(Collected data entries)
-- ==== Sys2Proof/Machine/Monitor.lean ====
section
/-!
DEFINITION. Sys2Proof/Machine/Monitor.lean: the monitor front end (chapter 17): entries and their checks, sequences, results,
comparators and interlocks, and its self-calibration.
-/
namespace Sys2Proof.Machine

/-- Change the monitor. -/
def modMon (f : Mon → Mon) (s : State) : State := { s with mon := f s.mon }

/-- LEN, with a value above 32 taken as 32 (Table 17-7). -/
def State.monLen (s : State) : Nat := Nat.min (F.MON_CTL_LEN.rd s) 32

/-- ILEN, with a value above 8 taken as 8. -/
def State.monIlen (s : State) : Nat := Nat.min (F.MON_CTL_ILEN.rd s) 8

/-- The entries of both sequences (R490, R491). -/
def State.monEntries (s : State) : List Nat := List.range s.monLen ++ (List.range s.monIlen).map fun k => 32 + k

/-- The gains in use, as a mask (R496). -/
def State.gainsInUse (s : State) : Nat := (below 8 fun k => s.monEntries.any fun e => (F.MON_CONV_GAIN e).rd s == k).foldl (fun a k => a + 2 ^ k) 0

/-- `MON.CALSTAMP.VALID`: no gain is in use, or a calibration has completed and every gain in use is calibrated (R496). -/
def State.monValid (s : State) : Bool :=
  s.gainsInUse == 0 ||
    (F.MON_CALSTAMP_VALID.is s && Nat.land s.gainsInUse (F.MON_STAT_GAINCAL.rd s) == s.gainsInUse)

/-- `RST.STATUS.MCALOK`: the stamp is valid and region C is within 8.0 °C of it (R79, R81, R496). -/
def State.monOk (s : State) : Bool :=
  s.gainsInUse == 0 ||
    (s.monValid && (F.ERR_TEMP_VALID 5).is s &&
      Nat.ble ((F.ERR_TEMP_T 5).int s - F.MON_CALSTAMP_TEMP.int s).natAbs 32)

/-! ### Entries -/

/-- The current of an excitation code in µA (Table 17-2). -/
def excCurrent (code : Nat) : Nat :=
  match code with
  | 1 => 10 | 2 => 50 | 3 => 100 | 4 => 250 | 5 => 500 | 6 => 1000 | _ => 0

/-- The ceiling per pin in µA, by the fused code (Table 17-5). -/
def excCeiling (code : Nat) : Nat :=
  match code with
  | 0 => 100 | 1 => 150 | 2 => 200 | 3 => 250 | 4 => 400 | 5 => 500 | 6 => 750 | _ => 1000

/-- The largest code at or below the fused ceiling (R480, R498). -/
def State.excCode (s : State) (code : Nat) : Nat :=
  let top := excCeiling ((s.shadowWord 9).toNat % 8)
  (below 7 fun k => Nat.ble k code && Nat.ble (excCurrent k) top).foldl Nat.max 0

/-- The monitor's pins and sources can be on: its group is ACTIVE, and the hub is neither in HOLD nor in SAFE (R476). -/
def State.monOn (s : State) : Bool := s.coreOn && s.mode.runs && (s.group 9).st == .active

/-- The currents that the two sources drive now, in µA (R476, R480, R481). -/
def State.sourceDrive (s : State) : Nat × Nat :=
  match s.mon.cur with
  | some r =>
    if s.monOn && F.MON_CTL_EXCEN.is s && !(F.MON_ILK_EXC.is s) then
      let i := excCurrent (s.excCode ((F.MON_CONV_EXC 0).of r.conv))
      (i, if (F.MON_CONV_WIRE 0).of r.conv = 1 then i else 0)
    else (0, 0)
  | none => (0, 0)

/-- The output rates of Table 17-1. -/
def monRate (code : Nat) : Nat :=
  match code with
  | 0 => 10 | 1 => 25 | 2 => 30 | 3 => 50 | 4 => 60 | 5 => 100 | 6 => 500 | _ => 1000

/-- The cost of one conversion of an entry with excitation, from the commanded code (R182, R493, Table 5-4). -/
def State.monCost (s : State) (e : Nat) : Nat :=
  let code := (F.MON_CONV_EXC e).rd s
  if code = 0 then 0
  else
    let i := excCurrent code * (if (F.MON_CONV_WIRE e).rd s = 1 then 2 else 1)
    ceilDiv (i * 330) (monRate ((F.MON_CONV_RATE e).rd s)) + 1

/-- An entry is with excitation. -/
def State.excited (s : State) (e : Nat) : Bool := !((F.MON_CONV_EXC e).rd s == 0)

/-- A role that names a pin. -/
def assigned (pin : Nat) : Bool := Nat.blt pin 16

/-- The MON pins that are connected now: those that the running entry names; every other one is off (R475, R476). -/
def State.monPins (s : State) : List Nat :=
  match s.mon.cur with
  | some r =>
    if s.monOn then
      ([F.MON_PINS_POS 0, F.MON_PINS_NEG 0, F.MON_PINS_EXCA 0, F.MON_PINS_EXCB 0, F.MON_PINS_BIAS 0].map fun f => f.of r.pins).filter
        assigned
    else []
  | none => []

/-- The rules of the crosspoint (R475). -/
def rolesOk (pos neg exca excb bias wire exc : Nat) : Bool :=
  let pins := [pos, neg, excb, bias].filter assigned
  assigned pos && assigned neg && decide pins.Nodup &&
    (!(assigned exca) || !(pins.contains exca) || (wire == 0 && exca == pos && !(pins.filter fun p => p != pos).contains exca)) &&
    (exc == 0 || assigned exca) && (assigned excb == (wire == 1))

/-- An entry is valid (R475, R480 to R482, R484, R485). -/
def State.entryOk (s : State) (e : Nat) : Bool :=
  let wire := (F.MON_CONV_WIRE e).rd s
  let exc := (F.MON_CONV_EXC e).rd s
  let curve := (F.MON_LIN_CURVE e).rd s
  rolesOk ((F.MON_PINS_POS e).rd s) ((F.MON_PINS_NEG e).rd s) ((F.MON_PINS_EXCA e).rd s) ((F.MON_PINS_EXCB e).rd s)
      ((F.MON_PINS_BIAS e).rd s) wire exc &&
    !(wire == 3) && !(exc == 7) && Nat.ble curve 9 && Nat.ble ((F.MON_LIN_POLY e).rd s) 4 &&
    (!(curve == 9) || (!((F.MON_PAR_BETA e).rd s == 0) && !((F.MON_PAR_R0 e).rd s == 0)))

/-- The results that a run of an entry delivers; 0 is taken as 1 (R490). -/
def State.monCount (s : State) (e : Nat) : Nat := Nat.max 1 ((F.MON_CONV_NCONV e).rd s)

/-- Conversions are skipped under the excitation interlock (R488). -/
def skipConvs (e n : Nat) (s : State) : State := (F.MON_ECNT_SKIP e).count n s

/-- The decimation ratio of a conversion under the `TIM.INC` in effect (R478); an INC of 0 gives none, and a free value
stands for it. -/
def State.monRatio (s : State) (e : Nat) : Nat :=
  let inc := F.TIM_INC_INC.rd s
  if inc = 0 then (s.freeNow 0).toNat
  else (rne (2 ^ 26 * 10 ^ 9 : Nat) (128 * inc * monRate ((F.MON_CONV_RATE e).rd s))).toNat

/-- A run of an entry begins under its fields of now. -/
def beginRun (kind : MonKind) (e n : Nat) (s : State) : State :=
  let s := (F.MON_CMP_BAD e).wr 0 s
  let exc := (F.MON_CONV_EXC e).rd s
  let s := if s.excCode exc < exc then raiseFlag 0xC003 4 s else s
  let r : MonRun := { kind := kind, entry := e, left := n, pins := s.word (F.MON_PINS_POS e).addr
                      conv := s.word (F.MON_CONV_EXC e).addr, lin := s.word (F.MON_LIN_CURVE e).addr
                      par := s.word (F.MON_PAR_BETA e).addr, lo := s.word (F.MON_LO_LO e).addr
                      hi := s.word (F.MON_HI_HI e).addr, cmp := s.word (F.MON_CMP_HYST e).addr, ratio := s.monRatio e }
  State.drew 1 (modMon (fun m => { m with cur := some r }) s)

/-- What the check of an entry at its start comes to (R488, R489). -/
inductive Start where
  | bad | skip | run
  deriving DecidableEq, Repr

/-- The check of an entry at its start. -/
def State.startCheck (s : State) (e : Nat) : Start :=
  if !s.entryOk e then .bad else if F.MON_ILK_EXC.is s && s.excited e then .skip else .run

/-- An invalid entry is skipped (R489). -/
def badEntry (e : Nat) (s : State) : State := (F.MON_CMP_BAD e).wr 1 (raiseFlag 0xC003 3 s)

/-! ### Sequences -/

/-- The injected sequence goes on to its next entry, runs once more, or ends (R491). -/
def nextInjected (k : Nat) (s : State) : State :=
  if k + 1 < s.monIlen then modMon (fun m => { m with inj := some (k + 1) }) s
  else if s.mon.injPend ∧ 0 < s.monIlen then modMon (fun m => { m with inj := some 0, injPend := false }) s
  else modMon (fun m => { m with inj := none, injPend := false }) s

/-- The regular sequence goes on to its next entry (R490). -/
def nextRegular (s : State) : State := modMon (fun m => { m with next := m.next + 1, paid := false }) s

/-- The injected entry of place k starts; an injected entry with excitation is charged and never waits (R491, R493).
DEDUCED (log 56). -/
def startInjected (k : Nat) (s : State) : State :=
  if s.monIlen ≤ k then nextInjected k s
  else
    let e := 32 + k
    let n := s.monCount e
    match s.startCheck e with
    | .bad => nextInjected k (badEntry e s)
    | .skip => nextInjected k (skipConvs e n s)
    | .run => beginRun .injected e n (if s.excited e then chargeExempt (n * s.monCost e) s else s)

Description of the task — Look for the line with "let e := 32 + k" in the records above. Repeat it and each line after it exactly.

Response area —
    let e := 32 + k
    let n := s.monCount e
    match s.startCheck e with
    | .bad => nextInjected k (badEntry e s)
    | .skip => nextInjected k (skipConvs e n s)
    | .run => beginRun .injected e n (if s.excited e then chargeExempt (n * s.monCost e) s else s)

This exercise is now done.